Task objective: Where does the word "touchVf" show up in the records? Copy every line that has it.

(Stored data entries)
---+---
-- ==== Sys2Proof/Machine/Tenancy.lean ====
section
/-! DEFINITION. Partitions, functions, domains on tiles, capacity blocks and their moves, budgets, function-level reset (15:R217-R220,
R222, 01:R21-R23, 23:R289, R291, 25:R293-R310). -/

namespace Sys2Proof.Machine
open Sys2Proof

-- Partitions ----------------------------------------------------------------------------------------------------------

/-- Node `m` is node `n` or lies below it (01:R21). -/
def nodeUnder (n m : Nat) : Bool := n != 0 && n.log2 ≤ m.log2 && m / 2 ^ (m.log2 - n.log2) == n
/-- The loss of a block: its owning node, none for a free block (25:R297). -/
def State.owner (s : State) (b : Nat) : Option Nat := if s.blockKind b = 0 then none else some (s.blockNode b)
/-- A capacity block of a node is in a move: it is the losing node's until DONE (25:R293, R300). -/
def State.moving (s : State) (n : Nat) : Bool := s.st.moves.any (fun p =>
  1 ≤ p.2.state && p.2.state ≤ 3 && s.owner p.1 == some n)
/-- A partition is idle (25:R293). -/
def State.partIdle (s : State) (n : Nat) : Bool :=
  let mine (f : Nat) : Bool := s.nodeOf f == some n
  let g := s.rgs n
  !(s.threads.any (fun t => nodeTile n t.tile) || s.st.runq.any (fun e => mine e.dom) || s.ms.waits.any (fun w => mine w.dom) ||
    s.eng.tasks.any (fun t => mine t.dom && s.inPantry t) ||
    s.eng.engines.any (fun e => (e.2.jobs.filter (·.stage != 2) ++ e.2.subs).any (fun j => mine j.dom)) ||
    s.eng.compacts.any (fun c => c.2.members.any (fun m => nodeTile n m.tile)) ||
    g.cuse != 0 || s.lheld n != 0 || g.sealing || g.forced || g.roll.isSome || s.moving n ||
    (s.bound n).any (fun f => (s.vcp f).queues.any (·.state == 2)))
/-- Blocks of node `n` pass to node `k`; to none when `k` is 0 (25:R294). -/
def State.passBlocks (s : State) (n k : Nat) : State :=
  let bown := s.st.bown.map (fun (p : Nat × Word) =>
    if bits p.2.toNat 11 10 ≠ 0 ∧ bits p.2.toNat 6 0 = n then
      (p.1, if k = 0 then (0 : Word) else pack [(bits p.2.toNat 11 10, 10), (k, 0)]) else p)
  { s with st := { s.st with bown := bown } }
/-- A partition appears, its RGS at reset values (25:R294). -/
def State.addPart (s : State) (n : Nat) : State :=
  (State.setRgs { s with st := { s.st with parts := s.st.parts ++ [n] } } n Rgs.reset).countCellar n
def State.dropPart (s : State) (n : Nat) : State :=
  { s with st := { s.st with parts := s.st.parts.filter (· != n), rgs := delKey s.st.rgs n, slice := s.st.slice.filter (·.1 != n) } }
/-- Functions of node `n` are bound to node `k` instead. -/
def State.passFns (s : State) (n k : Nat) : State :=
  { s with st := { s.st with binds := s.st.binds.map (fun p => if p.2 = n then (p.1, k) else p) } }
/-- A function may be unbound: no work, no valid domain partition register (25:R294). -/
def State.unbindable (s : State) (f : Nat) : Bool := !s.hasWork f && !s.tiles.any (fun p => (p.2.dp? f).isSome)
def State.unbind (s : State) (f : Nat) : State := { s with st := { s.st with binds := s.st.binds.filter (·.1 != f) } }
def State.bindTo (s : State) (f n : Nat) : State := { s with st := { s.st with binds := (s.st.binds.filter (·.1 != f)) ++ [(f, n)] } }
/-- PCFG's operation with its status, conditions in the order of R294's columns (15:R217, 25:R294). -/
def State.carve (s : State) (op n f : Nat) : Nat × State :=
  match op with
  | 0 =>
    if !s.isPart n || n == 0 || 63 < n then (2, s)
    else if !s.partIdle n then (1, s)
    else if !(s.bound n).isEmpty then (4, s)
    else if 32 ≤ s.st.parts.length then (3, s)
    else (0, (((s.passBlocks n (2 * n)).dropPart n).addPart (2 * n)).addPart (2 * n + 1))
  | 1 =>
    if n == 0 || !s.isPart (2 * n) || !s.isPart (2 * n + 1) then (2, s)
    else if !s.partIdle (2 * n) || !s.partIdle (2 * n + 1) then (1, s)
    else if !(s.bound (2 * n)).isEmpty && !(s.bound (2 * n + 1)).isEmpty then (4, s)
    else
      let fs := s.bound (2 * n) ++ s.bound (2 * n + 1)
      let s := (((s.passBlocks (2 * n) n).passBlocks (2 * n + 1) n).passFns (2 * n) n).passFns (2 * n + 1) n
      (0, fs.foldl State.touchVf (((s.dropPart (2 * n)).dropPart (2 * n + 1)).addPart n))
  | 2 =>
    if n == 0 || s.st.parts.any (fun k => nodeUnder k n || nodeUnder n k) then (2, s)
    else if 32 ≤ s.st.parts.length then (3, s)
    else (0, s.addPart n)
  | 3 =>
    if n == 0 || !s.isPart n then (2, s)
    else if !s.partIdle n then (1, s)
    else if !(s.bound n).isEmpty then (4, s)
    else (0, (s.passBlocks n 0).dropPart n)
  | 4 =>
    if n == 0 || !s.isPart n then (2, s)
    else if (s.nodeOf f).any (· != n) then (4, s)
    else (0, if s.nodeOf f = some n then s else (s.bindTo f n).touchVf f)
  | _ =>
    if (s.nodeOf f).isNone then (2, s)
    else if !s.unbindable f then (1, s)
    else (0, (s.unbind f).touchVf f)
/-- PCFG with the operation its command register names (15:R217). -/
def State.pcfg (s : State) (d a b : Reg) : Done :=
  let t := s.th
  let c := (t.gr b).toNat
  let op := bits c 3 0
  let f := bits c 19 10
  if bits c 63 20 ≠ 0 ∨ bits c 9 4 ≠ 0 ∨ 6 ≤ op ∨ (4 ≤ op ∧ 512 < f) then .trap ⟨.illstate, 0, t.pc⟩
  else
    let r := s.carve op (bits (t.gr a).toNat 6 0) f
    .ok (r.2.gw d (BitVec.ofNat 64 r.1))
/-- PCFG as a SPLIT (15:R217, 25:R294). -/
def execPcfgSplit (m : Mark) (d a b : Reg) (s : State) : Host.Outcome State Fault Refusal := s.issue (.pcfgSplit m d a b) (fun s => s.pcfg d a b)
/-- PCFG as a MERGE (15:R217, 25:R294). -/
def execPcfgMerge (m : Mark) (d a b : Reg) (s : State) : Host.Outcome State Fault Refusal := s.issue (.pcfgMerge m d a b) (fun s => s.pcfg d a b)
/-- PCFG as a CREATE (15:R217, 25:R294). -/
def execPcfgCreate (m : Mark) (d a b : Reg) (s : State) : Host.Outcome State Fault Refusal := s.issue (.pcfgCreate m d a b) (fun s => s.pcfg d a b)
/-- PCFG as a DESTROY (15:R217, 25:R294). -/
def execPcfgDestroy (m : Mark) (d a b : Reg) (s : State) : Host.Outcome State Fault Refusal := s.issue (.pcfgDestroy m d a b) (fun s => s.pcfg d a b)
/-- PCFG as a BIND (15:R217, 25:R294). -/
def execPcfgBind (m : Mark) (d a b : Reg) (s : State) : Host.Outcome State Fault Refusal := s.issue (.pcfgBind m d a b) (fun s => s.pcfg d a b)
/-- PCFG as an UNBIND (15:R217, 25:R294). -/
def execPcfgUnbind (m : Mark) (d a b : Reg) (s : State) : Host.Outcome State Fault Refusal := s.issue (.pcfgUnbind m d a b) (fun s => s.pcfg d a b)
---+---
Task answer:
      (0, fs.foldl State.touchVf (((s.dropPart (2 * n)).dropPart (2 * n + 1)).addPart n))
    else (0, if s.nodeOf f = some n then s else (s.bindTo f n).touchVf f)
    else (0, (s.unbind f).touchVf f)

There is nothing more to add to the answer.